AMPCO METAL
- Company type: Private company
- Founded: 1914 (Milwaukee, Wisconsin)
- Headquarters: Marly, Switzerland, CH
- Key people: Luis Bento, Managing Director
- Products: copper alloys
- Number of employees: 250
- Website: www.ampcometal.com

= Ampco Metal =

Swiss alloy manufacturer

AMPCO METAL is a diversified speciality alloy engineering company working primarily in copper based alloys, non-sparking safety tools and speciality welding products. The Switzerland based company is a manufacturer of engineered alloys of different compositions and properties, intended for specific uses in the aerospace, automotive, energy conservation, manufacturing and other industries.

==Divisions==

- AMPCO METAL is a speciality copper alloy producer. The company's alloy engineering department develops a variety of alloys with exact properties to satisfy the requirements of specific fields, including the aerospace, automotive, machining, welding and plastics injection-moulding industries.
- AMPCO METAL S.A. (Switzerland) Corporate Headquarters
- AMPCO Metal Inc. (USA) Production foundry, distribution center and sales office
- METAL INDUSTRIEL AMPCO Investissements SAS (France) Production foundry, distribution center and sales office
- AMPCO Metal S.A (Belgium) Machine shop and sales office for Benelux
- AMPCO METAL SAS (France) sales office
- AMPCO Metal Deutschland GmbH (Germany) Machine shop and sales office
- AMPCO Metal Kft (Hungary) Sales office for Eastern Europe and Russia
- AMPCO Metal Srl (Italy) Sales office
- AMPCO EDSC (European Distribution Service Center) (Netherlands) Distribution center for EU
- AMPCO Metal Sp. z o.o. (Poland) Sales office
- AMPCO Metal Portugal, Lda. (Portugal) Sales office
- AMPCO Metal España (Spain) Sales office
- Ampco Metal Ltd (United Kingdom) Sales office
- Ampco Metal (Foshan) Co. Ltd. (China) Distribution center and sales offices
- Ampco Metal (Xian) Co. Ltd. (China) Distribution center and sales offices

==History==
The American Metal Products Company was founded on June 6, 1914, in Milwaukee, WI by inventor August Littman, with a small group of other entrepreneurs. The company's first product was a specially-formulated bronze alloy hard enough to cut steel, aptly named Bronze — a name derived from the new company's own identity.
An early version of the company's present diamond-shaped logo saw the day. It has remained in use in substantially the same recognizable format ever since. The American Metal Products Company slowly expanded its activities into the production of aluminium bronze alloys as sand castings, forgings and centrifugal castings.

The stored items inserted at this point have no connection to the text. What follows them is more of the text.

/-- A well-formed command names streams 1 to 127 and addresses below 2^40. -/
def Wf.Statement (i : Instr) : Prop :=
  i.wf = true → (∀ n, streamOf i = some n → 1 ≤ n ∧ n ≤ 127) ∧ (∀ a, addrOf i = some a → a < 2 ^ 40)

theorem Wf.plain {i : Instr} (h : streamOf i = none) (k : addrOf i = none) : Wf.Statement i := by
  intro _; simp [h, k]

theorem Wf.ofStream {i : Instr} {n : Nat} (h : streamOf i = some n) (k : addrOf i = none)
    (w : i.wf = true → streamWf n = true) : Wf.Statement i := by
  intro x
  have := w x
  simp only [streamWf, decide_eq_true_eq] at this
  simp only [h, k, Option.some.injEq, forall_eq', this, reduceCtorEq, false_implies, implies_true, and_self]

theorem Wf.ofAddr {i : Instr} {a : Nat} (h : streamOf i = none) (k : addrOf i = some a)
    (w : i.wf = true → addrWf a = true) : Wf.Statement i := by
  intro x
  have := w x
  simp only [addrWf, decide_eq_true_eq] at this
  simp only [h, k, Option.some.injEq, forall_eq', this, reduceCtorEq, false_implies, implies_true, and_self]

theorem Wf.registerWrite (x0 : Writer) (x1 : Nat) (x2 : Nat) (x3 : Word) : Wf.Statement (.registerWrite x0 x1 x2 x3) :=
  Wf.ofAddr rfl rfl (fun h => h)

theorem Wf.loReadCapture (x0 : Writer) (x1 : Nat) (x2 : Nat) : Wf.Statement (.loReadCapture x0 x1 x2) :=
  Wf.ofAddr rfl rfl (fun h => h)

theorem Wf.rcCounterRead (x0 : Writer) (x1 : Nat) (x2 : Nat) : Wf.Statement (.rcCounterRead x0 x1 x2) :=
  Wf.ofAddr rfl rfl (fun h => h)

theorem Wf.powerUp (x0 : Bool) (x1 : Bool) (x2 : Bool) : Wf.Statement (.powerUp x0 x1 x2) := Wf.plain rfl rfl

theorem Wf.resetNRelease (x0 : Nat) (x1 : Nor) : Wf.Statement (.resetNRelease x0 x1) := Wf.plain rfl rfl

theorem Wf.resetNAssert : Wf.Statement (.resetNAssert) := Wf.plain rfl rfl

theorem Wf.fullReset (x0 : ResetOrder) : Wf.Statement (.fullReset x0) := Wf.plain rfl rfl

theorem Wf.partialReset (x0 : ResetOrder) : Wf.Statement (.partialReset x0) := Wf.plain rfl rfl

theorem Wf.arrRangeTimeout : Wf.Statement (.arrRangeTimeout) := Wf.plain rfl rfl

theorem Wf.wavePowerUp (x0 : Nat) (x1 : Bool) : Wf.Statement (.wavePowerUp x0 x1) := Wf.plain rfl rfl

theorem Wf.podSelfTestDone (x0 : List (Nat × Nat)) : Wf.Statement (.podSelfTestDone x0) := Wf.plain rfl rfl

theorem Wf.lpddrTrainingDone (x0 : Nat) (x1 : Nat) : Wf.Statement (.lpddrTrainingDone x0 x1) := Wf.plain rfl rfl

theorem Wf.marchBlockDone (x0 : MarchResult) : Wf.Statement (.marchBlockDone x0) := Wf.plain rfl rfl

theorem Wf.leekTestDone (x0 : Option Nat) (x1 : Option Nat) : Wf.Statement (.leekTestDone x0 x1) := Wf.plain rfl rfl

theorem Wf.microcodeLoaded : Wf.Statement (.microcodeLoaded) := Wf.plain rfl rfl

theorem Wf.topoGo (x0 : Writer) (x1 : Word) : Wf.Statement (.topoGo x0 x1) := Wf.plain rfl rfl

theorem Wf.topoCtrlWrite (x0 : Writer) (x1 : Word) : Wf.Statement (.topoCtrlWrite x0 x1) := Wf.plain rfl rfl

theorem Wf.imageVerify (x0 : Bool) (x1 : Bool) (x2 : Bool) : Wf.Statement (.imageVerify x0 x1 x2) := Wf.plain rfl rfl

theorem Wf.offerTimer : Wf.Statement (.offerTimer) := Wf.plain rfl rfl

theorem Wf.offer (x0 : BootPort) (x1 : Nat) (x2 : Nat) : Wf.Statement (.offer x0 x1 x2) := Wf.plain rfl rfl

theorem Wf.pull (x0 : Nat) (x1 : Nat) (x2 : Nat) (x3 : Nat) : Wf.Statement (.pull x0 x1 x2 x3) := Wf.plain rfl rfl

theorem Wf.relayData (x0 : BootPort) (x1 : Nat) (x2 : Nat) (x3 : List Byte) : Wf.Statement (.relayData x0 x1 x2 x3) := Wf.plain rfl rfl

theorem Wf.sqDb (x0 : Writer) (x1 : Nat) (x2 : Word) : Wf.Statement (.sqDb x0 x1 x2) := Wf.plain rfl rfl

theorem Wf.cqDb (x0 : Writer) (x1 : Nat) (x2 : Word) : Wf.Statement (.cqDb x0 x1 x2) := Wf.plain rfl rfl

theorem Wf.resDb (x0 : Writer) (x1 : Nat) (x2 : Word) : Wf.Statement (.resDb x0 x1 x2) :=
  Wf.ofStream rfl rfl (fun h => h)

theorem Wf.pairCfgWrite (x0 : Writer) (x1 : Nat) (x2 : Word) : Wf.Statement (.pairCfgWrite x0 x1 x2) := Wf.plain rfl rfl

theorem Wf.descriptorFetch : Wf.Statement (.descriptorFetch) := Wf.plain rfl rfl

theorem Wf.nop (x0 : Nat) : Wf.Statement (.nop x0) := Wf.plain rfl rfl

theorem Wf.arrayOp (x0 : Nat) : Wf.Statement (.arrayOp x0) := Wf.plain rfl rfl

theorem Wf.conv (x0 : Nat) (x1 : MemErrs) : Wf.Statement (.conv x0 x1) := Wf.plain rfl rfl

theorem Wf.convDw (x0 : Nat) (x1 : MemErrs) : Wf.Statement (.convDw x0 x1) := Wf.plain rfl rfl

theorem Wf.matmul (x0 : Nat) (x1 : MemErrs) : Wf.Statement (.matmul x0 x1) := Wf.plain rfl rfl

theorem Wf.wino3 (x0 : Nat) (x1 : MemErrs) : Wf.Statement (.wino3 x0 x1) := Wf.plain rfl rfl

theorem Wf.s2d (x0 : Nat) (x1 : MemErrs) : Wf.Statement (.s2d x0 x1) := Wf.plain rfl rfl

theorem Wf.d2s (x0 : Nat) (x1 : MemErrs) : Wf.Statement (.d2s x0 x1) := Wf.plain rfl rfl

theorem Wf.pool (x0 : Nat) (x1 : MemErrs) : Wf.Statement (.pool x0 x1) := Wf.plain rfl rfl

theorem Wf.argmaxC (x0 : Nat) (x1 : MemErrs) : Wf.Statement (.argmaxC x0 x1) := Wf.plain rfl rfl

theorem Wf.eltw (x0 : Nat) (x1 : MemErrs) : Wf.Statement (.eltw x0 x1) := Wf.plain rfl rfl

theorem Wf.convert (x0 : Nat) (x1 : MemErrs) : Wf.Statement (.convert x0 x1) := Wf.plain rfl rfl

theorem Wf.copy (x0 : Nat) (x1 : MemErrs) : Wf.Statement (.copy x0 x1) := Wf.plain rfl rfl

theorem Wf.measure (x0 : Nat) (x1 : MemErrs) : Wf.Statement (.measure x0 x1) := Wf.plain rfl rfl

theorem Wf.prefetchBlock (x0 : Nat) (x1 : Nat) (x2 : Nat) (x3 : Nat) (x4 : Nat) (x5 : MemErrs) : Wf.Statement (.prefetchBlock x0 x1 x2 x3 x4 x5) := by
  intro h
  simp only [Instr.wf, streamWf, addrWf, Bool.and_eq_true, decide_eq_true_eq] at h
  refine ⟨fun n e => ?_, fun a e => ?_⟩ <;> cases e
  · exact h.1.1
  · exact h.1.2

theorem Wf.multicastSlotRelease (x0 : Nat) (x1 : Nat) : Wf.Statement (.multicastSlotRelease x0 x1) := Wf.plain rfl rfl

theorem Wf.bandCounterWake (x0 : Nat) (x1 : Nat) (x2 : Nat) (x3 : Nat) (x4 : Nat) : Wf.Statement (.bandCounterWake x0 x1 x2 x3 x4) :=
  Wf.ofStream rfl rfl (fun h => (Bool.and_eq_true_iff.mp h).1)

theorem Wf.tileCompletion (x0 : Nat) (x1 : Nat) (x2 : Nat) : Wf.Statement (.tileCompletion x0 x1 x2) := Wf.plain rfl rfl

theorem Wf.operationComplete (x0 : Nat) : Wf.Statement (.operationComplete x0) := Wf.plain rfl rfl

theorem Wf.partialCombine (x0 : Nat) (x1 : Nat) (x2 : Nat) (x3 : MemErrs) : Wf.Statement (.partialCombine x0 x1 x2 x3) :=
  Wf.ofStream rfl rfl (fun h => h)

theorem Wf.bandReady (x0 : Nat) (x1 : List SchedOp) (x2 : List SchedStep) : Wf.Statement (.bandReady x0 x1 x2) :=
  Wf.ofStream rfl rfl (fun h => (Bool.and_eq_true_iff.mp (Bool.and_eq_true_iff.mp h).1).1)

theorem Wf.bandKept (x0 : Nat) (x1 : List HeadResult) : Wf.Statement (.bandKept x0 x1) :=
  Wf.ofStream rfl rfl (fun h => h)

theorem Wf.preempt (x0 : Nat) : Wf.Statement (.preempt x0) := Wf.plain rfl rfl

theorem Wf.dma (x0 : Nat) (x1 : MemErrs) : Wf.Statement (.dma x0 x1) := Wf.plain rfl rfl

theorem Wf.dmaDone (x0 : Nat) : Wf.Statement (.dmaDone x0) := Wf.plain rfl rfl

theorem Wf.admit_ (x0 : Nat) (x1 : AdmitIn) : Wf.Statement (.admit_ x0 x1) := Wf.plain rfl rfl

theorem Wf.release (x0 : Nat) : Wf.Statement (.release x0) := Wf.plain rfl rfl

theorem Wf.streamDrained (x0 : Nat) : Wf.Statement (.streamDrained x0) :=
  Wf.ofStream rfl rfl (fun h => h)

theorem Wf.start (x0 : Nat) (x1 : MemErrs) : Wf.Statement (.start x0 x1) := Wf.plain rfl rfl

theorem Wf.resume (x0 : Nat) (x1 : MemErrs) : Wf.Statement (.resume x0 x1) := Wf.plain rfl rfl

theorem Wf.halt (x0 : Nat) : Wf.Statement (.halt x0) := Wf.plain rfl rfl

theorem Wf.streamFault (x0 : Nat) (x1 : FaultInfo) : Wf.Statement (.streamFault x0 x1) :=
  Wf.ofStream rfl rfl (fun h => h)

theorem Wf.haltRecord (x0 : Nat) : Wf.Statement (.haltRecord x0) :=
  Wf.ofStream rfl rfl (fun h => h)

theorem Wf.cancel (x0 : Nat) : Wf.Statement (.cancel x0) := Wf.plain rfl rfl

theorem Wf.cancelDrained (x0 : Nat) : Wf.Statement (.cancelDrained x0) := Wf.plain rfl rfl

theorem Wf.camCtrl (x0 : Nat) : Wf.Statement (.camCtrl x0) := Wf.plain rfl rfl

The company was renamed "AMPCO METAL" in 1930, by which time it had built itself a reputation as a reliable producer of high quality alloys.
The Second World War strongly increased the demand for copper-based alloys and industrial bronzes, especially in the field of aeronautics. By 1944, manufacturing operations had grown from 100 to 2,500 employees, and every American airplane carried AMPCO METAL parts somewhere in its structure—in its engines, landing gear, propellers or airframe.
In the marine environment, AMPCO METAL propellers were manufactured for landing barges and ships, and generally, AMPCO METAL alloys could be found in most sectors of military operations.
Innovation was an important part of company philosophy from the outset. From 1922 onward into the 1970s, intensive research was done on the development of special non-sparking, non-magnetic hand tools for highly specialised fields such as the petroleum and natural gas industries, fire fighting and prevention, and the non-ferrous-metal welding sector. Centrifugally-cast bronzes, special hard bronzes for tooling and die applications, nickel-aluminium bronzes, high-strength aeronautical alloys as well as high-conductivity welding electrodes were all flagship products in these diverse industries.